America's New War: Cracking the Terrorists' Codes

Aired September 24, 2001 - 06:11   ET

THIS IS A RUSH TRANSCRIPT. THIS COPY MAY NOT BE IN ITS FINAL FORM AND MAY BE UPDATED.


THIS IS A RUSH TRANSCRIPT. THIS COPY MAY NOT BE IN ITS FINAL FORM AND MAY BE UPDATED.
LEON HARRIS, CNN ANCHOR: Osama bin Laden runs his shadowy network with a combination of high technology and old-fashioned whispers. This is a combination that has kept him one step ahead of the law for many, many years.

CNN's Daniel Sieberg joins us now. He's going to tell us how the U.S. might step in to crack bin Laden's cyber shield.

DANIEL SIEBERG: Good morning, Leon, a couple of things to point out. Bin Laden, in this case, a lot of analysts are seeing him having gone low tech or almost no tech. What he's seen in the past is that he has been tracked through technology.

He was using a satellite phone at various times during his -- when he was in power. In the last few years he stopped using that satellite phone because he recognizes that it can be tracked by authorities. So he's almost gone low tech, abandoning the technology himself; however, it's his followers, his network that are probably using different ways to avoid authorities like encryption to send messages over the Internet.

HARRIS: All right, explain for us an encryption. Now that's a term I'm quite familiar with, but a lot of people aren't very familiar with what encryption is.

SIEBERG: Right, absolutely. Encryption is a type of -- it's a way of encoding information between two people. If you're sending a message, you can even send your own e-mail encrypted to another person and there's various encryption software programs out there. They're actually fairly accessible. They can be downloaded off the Internet onto your computer and when you send a message out, it encrypts everything that you're sending.

Now the problem with some of this encryption software is that the government does not have the access to the keys to this encryption and it's widely available. So someone in bin Laden's group, for example, could have this encryption software, encode their messages and it's very difficult for the government to get into it.

HARRIS: Yes, it's a great -- it's a civil liberties issue here.

SIEBERG: It is in that case, yes, and that's actually renewed this debate on whether the government should have access to these keys or to the encryption code itself. HARRIS: Well let me ask you something, this -- some curious fact I heard talking -- I was talking to an expert about this a couple of weeks ago, a couple of months ago maybe, who told us that bin Laden and groups like his were using X-rated Web sites to encrypt their messages in the pictures. Is that -- is that possible?

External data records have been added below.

-- ==== Sys2Proof/Machine/State.lean ====
section
/-! DEFINITION. The state of one PF8 package, of the Enaris modules it reaches, and of the messages between them and the
world outside. Everything is plain data; arrays are sparse tables. -/

namespace Sys2Proof.Machine

/-! ### Gangs -/

/-- One element of a gang's register state: a lane of a vector register, a scalar register, a lane of a predicate. -/
inductive RegElem where
  | v (r lane : Nat)
  | s (i : Nat)
  | p (i lane : Nat)
  deriving DecidableEq, Repr

/-- A register named by a field or reached through one (R78). -/
inductive RegRef where
  | v (n : Nat)
  | s (n : Nat)
  | p (n : Nat)
  deriving DecidableEq, Repr

/-- A register that a fixed-latency word is still to write, whatever lanes it took effect in (R78): the register, a slice of the
producing group, and the distance that the slice's group has still to go. -/
structure Flight where
  reg : RegRef
  slice : Nat
  left : Nat
  deriving DecidableEq, Repr

/-- A fixed-latency result on its way (R72-R74): for each slice of the producing group, the distance that slice's group
has still to go. A predicate's value is its lowest bit. -/
structure Pending where
  dest : RegElem
  val : Word
  left : List (Nat × Nat)
  deriving DecidableEq, Repr

/-- What an interlocked register element waits for (R75): a request to the vault or to a scratchpad by rank, or a remote
operation. -/
inductive AwaitKind where
  | vault (n : Nat)
  | remote (ident : Nat)
  deriving DecidableEq, Repr

/-- An element whose variable-latency result is not yet written (R75). -/
structure Await where
  dest : RegElem
  kind : AwaitKind
  deriving DecidableEq, Repr

/-- A lane record (Table 17.3). -/
structure LaneRecord where
  addr : DWord
  cause : Byte
  flags : Byte
  more : BitVec 16
  detail : Word
  deriving DecidableEq, Repr

/-- A lane that holds no record reads as zero (R415). -/
def LaneRecord.zero : LaneRecord := ⟨0, 0, 0, 0, 0⟩

/-- Why a group is parked, with what its instruction read at issue (R312). fqfull: the record of its fault waits for room in the
fault queue (R404). present: the instruction may be presented again,
keeping its place among the requests parked (R188, R236, R241, R271). faulting: some lanes of the word at opc have faulted,
with their records, and the trap waits for the vault's answers to the others, the requests of one batch (R410). -/
inductive Park where
  | regang (m : SliceMask)
  | barwait (b : Nat) (p : Bool)
  | wany (d : Nat) (list : List Word)
  | kwaitle (k t : Nat)
  | tagwait (all : Bool) (mask : DWord)
  | tagrel (mask : DWord)
  | mbsend (gang m : Nat) (v : DWord)
  | mbrecv (d m : Nat)
  | mclaim (slots blocks : Word)
  | mrel (slots blocks : Word)
  | lintel (charge : Nat) (pool present : Bool)
  | corbel (present : Bool)
  | qfull (peer : Nat)
  | ratom (ident : Nat)
  | faultq (index : Nat)
  | fqfull (va : Nat) (lanes : LaneMask)
  | launchq (q : Nat) (bytes : List Byte)
  | workget
  | ctxsv
  | frozen (present : Bool)
  | faulting (batch : Nat) (opc : VAddr) (records : List (Nat × LaneRecord))
  deriving DecidableEq, Repr

/-- A group of slices that share one PC (R26). since orders parks; deliver: the next instruction runs as in the hardware
mode of translation faults (R404, step 4); idle: cycles, the present one included, before the group may issue again after
its last word (R68, R307). -/
structure Group where
  slices : SliceMask
  pc : VAddr
  park : Option Park
  since : Nat
  deliver : Bool := false
  idle : Nat := 0
  deriving DecidableEq, Repr

/-- What the reconvergence block captures (R412, R418). -/
structure Block where
  groups : List Group
  trapping : SliceMask
  emask : LaneMask
  mr : Tbl (BitVec 24)
  deriving DecidableEq, Repr

/-- The trap state registers 0x1800-0x1809 (Table 17.2), without INH. -/
structure TrapState where
  cause : Byte
  laneClass : Bool
  known : Bool
  defer : Bool
  badblk : Bool
  loaded : Bool
  imm : BitVec 16
  tpc : VAddr
  tmask : LaneMask
  tlanes : LaneMask
  rpc : VAddr
  opc : VAddr
  group : SliceMask
  live : SliceMask
  ngrp : Nat
  deriving DecidableEq, Repr

/-- The trap state after reset and after TRET. -/
def TrapState.zero : TrapState :=
  { cause := 0, laneClass := false, known := false, defer := false, badblk := false, loaded := false, imm := 0,
    tpc := 0, tmask := 0, tlanes := 0, rpc := 0, opc := 0, group := 0, live := 0, ngrp := 0 }

/-- Where a deferred fault is posted (R411). -/
inductive PostedAt where
  | counter (k : Nat)
  | tag (t : Nat)
  | elems (es : List RegElem)
  | barrier (b : Nat)
  deriving DecidableEq, Repr

/-- A fault posted and not yet delivered (R190, R229, R284, R286, R322). lanes: the lanes that take a record, with their
addresses and causes; none for the lowest-numbered lane of the rule; ecc: those whose word holds an error (R430). req: the request or remote operation it belongs to. -/
structure Posted where
  at_ : PostedAt
  cause : Byte
  addr : Nat
  lanes : List (Nat × Nat × Byte)
  opc : VAddr
  flags : Byte
  fdet : Byte
  req : Nat
  more : Nat
  chunks : List (Bool × Nat)
  ecc : List Nat := []
  deriving DecidableEq, Repr

/-- A trap that a gang is to take before it issues again, at the group of these slices; handler: it fell on the gang in
handler mode. -/
structure PendTrap where
  cause : Byte
  handler : Bool
  slices : SliceMask
  posted : Option Posted
  tpc : VAddr
  opc : VAddr
  deriving DecidableEq, Repr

SIEBERG: That's exactly right, actually. That's a step beyond encryption. That's something called stegonography. And to simplify that, what that means is encrypting something and then placing that encrypted file in something fairly innocuous like a Web page, like an image on a Web site. Music industry is actually doing this now with something called the watermark to protect their music files. It's literally embedded within something fairly innocuous so that authorities don't see it. When the person gets to it, they open it, decrypt it and then can read the message and it gets kind of under the radar.

HARRIS: Because you can't -- yes, but you have no idea when you're looking at it that there's actually something hidden there?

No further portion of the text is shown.